### Records supplied
▼
-- ==== Sys2Proof/Machine/TensorOps.lean ====
section
/-! DEFINITION. Descriptors as pure functions: formats, addresses, planes, tiles, sharding, validation and the byte forms of
descriptors and mover operations (R281 to R284, R297, R300 to R303, R323 to R337, R352, R365 to R367). -/

namespace Sys2Proof

/-! ### Formats (R281, R325) -/

/-- Whether a code is an import format. -/
def fmtImport (f : Nat) : Bool := decide (0x10 ≤ f ∧ f ≤ 0x14)

/-- Whether a code is a block format. -/
def fmtBlock (f : Nat) : Bool := decide (f = 2 ∨ f = 3) || fmtImport f

/-- Whether a code is an element format. -/
def fmtOk (f : Nat) : Bool := decide (1 ≤ f ∧ f ≤ 5) || fmtImport f

/-- Bits of an element: g in bits. -/
def fmtBits (f : Nat) : Nat :=
  if f = 4 then 16 else if f = 5 then 32 else if f = 3 ∨ f = 0x14 then 4 else if f = 0x12 ∨ f = 0x13 then 6 else 8

/-- Block weight of a shared scale (R282). -/
def scaleWeight (f x : Nat) : Int := if f = 3 then (x : Int) - 129 else (x : Int) - 133

/-- Lowest and highest element of a produced MXINT8 or B4 block, and of the other formats (R284). -/
def fmtRange (f : Nat) : Int × Int :=
  if f = 2 then (-127, 127) else if f = 3 then (-8, 7) else if f = 4 then (-32768, 32767)
  else if f = 5 then (-2147483648, 2147483647) else (-128, 127)

/-- Round to nearest, halves toward plus infinity, of a quotient by a positive number (R291). -/
def rndDiv (v : Int) (d : Nat) : Int := (2 * v + (d : Int)) / (2 * (d : Int))

/-- Round `v × 2^s` (R291). -/
def rndShift (v s : Int) : Int := if 0 ≤ s then ishl v s.toNat else rndDiv v (2 ^ (-s).toNat)

/-- The shared scale that packs a block (R295), smallest first: none where no scale up to 254 fits. -/
def packScale (f : Nat) (wOut : Int) (ys : List Int) : Nat → Nat → Option Nat
  | 0, _ => none
  | n + 1, x =>
    let (lo, hi) := fmtRange f
    if 254 < x then none
    else if ys.all (fun y => let q := rndShift y (wOut - scaleWeight f x); decide (lo ≤ q ∧ q ≤ hi)) then some x
    else packScale f wOut ys n (x + 1)

/-- Pack one block (R295): its scale, elements, and whether they saturated. -/
def packBlock (f : Nat) (wOut : Int) (ys : List Int) : Nat × List Int × Bool :=
  let (lo, hi) := fmtRange f
  match packScale f wOut ys 255 0 with
  | some x => (x, ys.map (fun y => rndShift y (wOut - scaleWeight f x)), false)
  | none => (254, ys.map (fun y => clampI lo hi (rndShift y (wOut - scaleWeight f 254))), true)

/-- Value of an import element as a numerator over 2^24, none for NaN or infinity (R281, R303). -/
def importValue (f v : Nat) : Option Int :=
  let mk := fun (e m bias mb : Nat) (neg : Bool) (w : Nat) =>
    let mag : Int := if e = 0 then ishl (m : Int) (w + 1 - bias - mb) else ishl ((2 ^ mb + m : Nat) : Int) (w + e - bias - mb)
    if neg then -mag else mag
  match f with
  | 0x10 => if v % 128 = 127 then none else some (mk (v / 8 % 16) (v % 8) 7 3 (v.testBit 7) 24)
  | 0x11 => if v / 4 % 32 = 31 then none else some (mk (v / 4 % 32) (v % 4) 15 2 (v.testBit 7) 24)
  | 0x12 => some (mk (v / 4 % 8) (v % 4) 3 2 (v.testBit 5) 24)
  | 0x13 => some (mk (v / 8 % 4) (v % 8) 1 3 (v.testBit 5) 24)
  | _ => some (mk (v / 2 % 4) (v % 2) 1 1 (v.testBit 3) 24)

/-- The smallest scale of R303 for a largest magnitude `m` over 2^24 × 2^(127 − scale). -/
def importScale (m : Int) (e : Int) : Nat → Nat → Nat
  | 0, x => x
  | n + 1, x => if 254 ≤ x then 254 else if rndShift m (e + 133 - (x : Int)) ≤ 127 then x else importScale m e n (x + 1)

/-- An import block becomes an MXINT8 block (R303): scale, elements, and the flags INEXACT and NONFINITE. -/
def importBlock (f scale : Nat) (vs : List Nat) : Nat × List Int × Bool × Bool :=
  if scale = 0xFF then (0, vs.map (fun _ => 0), false, true)
  else
    let xs := vs.map (importValue f)
    let bad := xs.any Option.isNone
    let v := xs.map (fun x => x.getD 0)
    let e : Int := (scale : Int) - 127 - 24
    let m := (v.map (fun x => (x.natAbs : Int))).foldl max 0
    let x := importScale m e 255 0
    let qs := v.map (fun y => clampI (-127) 127 (rndShift y (e + 133 - (x : Int))))
    let inexact := (qs.zip v).any (fun p =>
      let d := e + 133 - (x : Int)
      if 0 ≤ d then decide (p.1 ≠ ishl p.2 d.toNat) else decide (ishl p.1 (-d).toNat ≠ p.2))
    (x, qs, inexact, bad)

/-! ### Sharding (R365 to R367) -/

/-- KIND, AXIS and BLOCK of a SHARD field. -/
def shardKind (w : Nat) : Nat := w / 2 ^ 30 % 4
/-- See `shardKind`. -/
def shardAxis (w : Nat) : Nat := w / 2 ^ 28 % 4
/-- See `shardKind`. -/
def shardBlock (w : Nat) : Nat := w % 2 ^ 24

/-- Coordinate of an axis in a word that holds cz, cy and cx (R323). -/
def coordAxis (w ax : Nat) : Nat := if ax = 0 then w % 16 else if ax = 1 then w / 16 % 16 else w / 256 % 64

/-- NX, NY or NZ of GRID_COUNT. -/
def gridAxis (w ax : Nat) : Nat := if ax = 0 then w % 32 else if ax = 1 then w / 256 % 32 else w / 65536 % 128

/-- Owner of a global index along its axis, none for REPLICATED, and the local index there (R367). -/
def shardIndex (w p e i : Nat) : Option Nat × Nat :=
  let b := shardBlock w
  match shardKind w with
  | 0 => (none, i)
  | 1 => let c := cdiv e (max p 1); (some (i / max c 1), i % max c 1)
  | 2 => (some (i % max p 1), i / max p 1)
  | _ => (some (i / max b 1 % max p 1), i / (max b 1 * max p 1) * b + i % max b 1)

/-- Local extent of a dimension (R367). -/
def shardExtent (w p e : Nat) : Nat :=
  let b := shardBlock w
  match shardKind w with
  | 0 => e
  | 1 => cdiv e (max p 1)
  | 2 => cdiv e (max p 1)
  | _ => cdiv e (max (b * p) 1) * b

/-- Extents over which the strides of a descriptor run: local ones under layout 0x05. -/
def Desc.local (d : Desc) : List Nat :=
  if d.layout = 5 then (List.range 6).map (fun i => let w := lgetD d.shard i 0; shardExtent w (gridAxis d.gridCount (shardAxis w)) (lgetD d.ext i 1))
  else d.ext

/-- Whether some dimension is sharded. -/
def Desc.sharded (d : Desc) : Bool := d.shard.any (fun w => decide (shardKind w ≠ 0))

/-! ### Addresses (R326, R328, R329, R297) -/

/-- Extent and stride of dimension `i`. -/
def Desc.e (d : Desc) (i : Nat) : Nat := lgetD d.ext i 1
/-- See `Desc.e`. -/
def Desc.st (d : Desc) (i : Nat) : Int := lgetD d.stride i 0

/-- Sum of strides times indices from dimension `k` up. -/
def Desc.span (d : Desc) (idx : List Nat) (k : Nat) : Int :=
  ((List.range 6).filter (fun i => decide (k ≤ i))).foldl (fun (a : Int) i => a + ((lgetD idx i 0 : Nat) : Int) * d.st i) 0

/-- Bit address of the element at a local index within its allocation (R326). -/
def Desc.bitAddr (d : Desc) (idx : List Nat) : Int :=
  let i := fun n => lgetD idx n 0
  let g := fmtBits d.format
  let b : Int := (d.base : Int)
  let blocked : Int := 8 * (b + ((i 0 / 32 : Nat) : Int) * d.st 0 + d.span idx 1) + ((i 0 % 32 * g : Nat) : Int)
  match d.layout with
  | 2 => 8 * (b + ((i 1 / 128 : Nat) : Int) * d.st 1 + ((i 0 / 64 : Nat) : Int) * d.st 0 + d.span idx 2) +
      ((i 1 % 128 * (64 * g) + i 0 % 64 * g : Nat) : Int)
  | 3 => blocked
  | 4 =>
    let m := (List.range 11).foldl (fun a j => a + (i 0 / 2 ^ j % 2) * 2 ^ (3 * j) + (i 1 / 2 ^ j % 2) * 2 ^ (3 * j + 1) + (i 2 / 2 ^ j % 2) * 2 ^ (3 * j + 2)) 0
    8 * (b + (m : Int) * d.st 0 + d.span idx 3)
  | _ => if fmtBlock d.format then blocked else 8 * (b + d.span idx 0)

/-- Byte offset of a block's shared scale (R328). -/
def Desc.scaleAddr (d : Desc) (idx : List Nat) : Nat :=
  let x := d.local
  let outer := (List.range 5).reverse.foldl (fun a j => lgetD idx (j + 1) 0 + lgetD x (j + 1) 1 * a) 0
  d.scaleOff + lgetD idx 0 0 / 32 + cdiv (lgetD x 0 1) 32 * outer

/-- Tile index of an element (R297). -/
def Desc.tile (d : Desc) (idx : List Nat) : Nat :=
  let x := d.local
  let h := (List.range 4).reverse.foldl (fun a j => lgetD idx (j + 2) 0 + lgetD x (j + 2) 1 * a) 0
  (h * cdiv (lgetD x 1 1) 128 + lgetD idx 1 0 / 128) * cdiv (lgetD x 0 1) 64 + lgetD idx 0 0 / 64

/-- Tiles of a tensor. -/
def Desc.tiles (d : Desc) : Nat :=
  let x := d.local
  (List.range 4).foldl (fun a j => a * lgetD x (j + 2) 1) (cdiv (lgetD x 1 1) 128 * cdiv (lgetD x 0 1) 64)

/-- Linear index of an index vector (R335). -/
def Desc.linear (d : Desc) (idx : List Nat) : Nat := (List.range 6).reverse.foldl (fun a j => lgetD idx j 0 + d.e j * a) 0

/-- The index counts of element number `n` of a window, dimension 0 fastest (R340). -/
def windowIdx : List Nat → Nat → List Nat
  | [], _ => []
  | c :: cs, n => n % max c 1 :: windowIdx cs (n / max c 1)

/-- Elements of a window. -/
def windowSize (count : List Nat) : Nat := count.foldl (fun a c => a * max c 1) 1

/-- Signed index vector of element `n` of a window. -/
def windowAt (origin : List Int) (count : List Nat) (n : Nat) : List Int :=
  ((windowIdx count n).zip origin).map (fun p => (p.1 : Int) + p.2)

/-- Whether an index lies within the extents. -/
def Desc.inside (d : Desc) (idx : List Int) : Bool := (idx.zip d.ext).all (fun p => decide (0 ≤ p.1 ∧ p.1 < (p.2 : Int)))

/-- An index clamped to the extents (R341). -/
def Desc.clamp (d : Desc) (idx : List Int) : List Nat := (idx.zip d.ext).map (fun p => (clampI 0 ((p.2 : Int) - 1) p.1).toNat)

/-! ### Elements in bytes -/

/-- The `g` bits at a bit address of bytes that start at byte `b0`. -/
def bitsIn (bytes : List Byte) (b0 : Nat) (ba g : Nat) : Nat := leNat bytes / 2 ^ (ba - 8 * b0) % 2 ^ g

/-- The integer of an element code; import formats keep their code. -/
def elemInt (f code : Nat) : Int := if fmtImport f then (code : Int) else sval (fmtBits f) code

/-! ### Validation (R325 to R337) -/

/-- Terms of R333: stride and count of each dimension above extent 1 that the layout addresses through a stride. -/
def Desc.terms (d : Desc) : List (Nat × Nat) :=
  let x := d.local
  let n := fun i => lgetD x i 1
  let blk := decide (d.layout = 3) || (fmtBlock d.format && decide (d.layout ≠ 2))
  let count := fun i =>
    if d.layout = 2 then (if i = 0 then cdiv (n 0) 64 else if i = 1 then cdiv (n 1) 128 else n i)
    else if i = 0 ∧ blk then n 0 / 32 else n i
  let dims := if d.layout = 4 then [3, 4, 5] else [0, 1, 2, 3, 4, 5]
  (dims.filter (fun i => decide (1 < n i))).map (fun i => ((d.st i).natAbs, count i))

/-- Reach of the inner block in bytes (R333), rounded up to whole bytes. -/
def Desc.reach (d : Desc) : Nat :=
  let x := d.local
  let g := fmtBits d.format
  if d.layout = 2 then cdiv ((min (lgetD x 1 1) 128 - 1) * 64 * g + min (lgetD x 0 1) 64 * g) 8 - 1
  else if d.layout = 4 then (lgetD x 0 1 ^ 3 - 1) * (d.st 0).natAbs + cdiv g 8 - 1
  else if d.layout = 3 ∨ fmtBlock d.format then cdiv (32 * g) 8 - 1
  else cdiv g 8 - 1

/-- Provable injectivity (R333). -/
def Desc.injective (d : Desc) : Bool :=
  ((lsortBy (fun (t : Nat × Nat) => t.1) d.terms).foldl (fun (a : Bool × Nat) t => (a.1 && decide (a.2 < t.1), a.2 + (t.2 - 1) * t.1)) (true, d.reach)).1

/-- Least and greatest bit offset that a dimension of `n` indices adds: in tiles of `t` indices of `u` bits at stride `st`
bytes, or at the stride alone (R326). -/
def dimReach (n : Nat) (st : Int) (tile : Option (Nat × Nat)) : Int × Int :=
  let cands : List Int := match tile with
    | some (t, u) =>
      let last := (n - 1) / t
      [(((min n t - 1) * u : Nat) : Int), 8 * ((last - 1 : Nat) : Int) * st + (((min n t - 1) * u : Nat) : Int),
       8 * (last : Int) * st + (((n - 1) % t * u : Nat) : Int), 8 * (last : Int) * st]
    | none => [8 * ((n - 1 : Nat) : Int) * st]
  (cands.foldl min 0, cands.foldl max 0)

/-- Lowest and highest byte that an index within the extents addresses (R331). -/
def Desc.bounds (d : Desc) : Int × Int :=
  let x := d.local
  let g := fmtBits d.format
  let blk := decide (d.layout = 3) || (fmtBlock d.format && decide (d.layout ≠ 2))
  let tile := fun i =>
    if d.layout = 2 then (if i = 0 then some (64, g) else if i = 1 then some (128, 64 * g) else none)
    else if i = 0 ∧ blk then some (32, g) else none
  let dims := if d.layout = 4 then [3, 4, 5] else [0, 1, 2, 3, 4, 5]
  let rs := dims.map (fun i => dimReach (lgetD x i 1) (d.st i) (tile i))
  let cube : Int := if d.layout = 4 then 8 * ((lgetD x 0 1 ^ 3 - 1 : Nat) : Int) * d.st 0 else 0
  let lo := rs.foldl (fun (a : Int) r => a + r.1) (min cube 0)
  let hi := rs.foldl (fun (a : Int) r => a + r.2) (max cube 0)
  ((d.base : Int) + lo / 8, (d.base : Int) + (hi + (g : Int) - 1) / 8)

/-- Bytes of the scale plane. -/
def Desc.scaleBytes (d : Desc) : Nat :=
  if fmtBlock d.format then (d.local.drop 1).foldl (fun a n => a * n) (cdiv (lgetD d.local 0 1) 32) else 0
▲
Look through the entries above and quote exactly the lines from the line with "match packScale f wOut ys 255 0 with" to the line with "let mag : Int", counting both of those lines.

### Expected answer
  match packScale f wOut ys 255 0 with
  | some x => (x, ys.map (fun y => rndShift y (wOut - scaleWeight f x)), false)
  | none => (254, ys.map (fun y => clampI lo hi (rndShift y (wOut - scaleWeight f 254))), true)

/-- Value of an import element as a numerator over 2^24, none for NaN or infinity (R281, R303). -/
def importValue (f v : Nat) : Option Int :=
  let mk := fun (e m bias mb : Nat) (neg : Bool) (w : Nat) =>
    let mag : Int := if e = 0 then ishl (m : Int) (w + 1 - bias - mb) else ishl ((2 ^ mb + m : Nat) : Int) (w + e - bias - mb)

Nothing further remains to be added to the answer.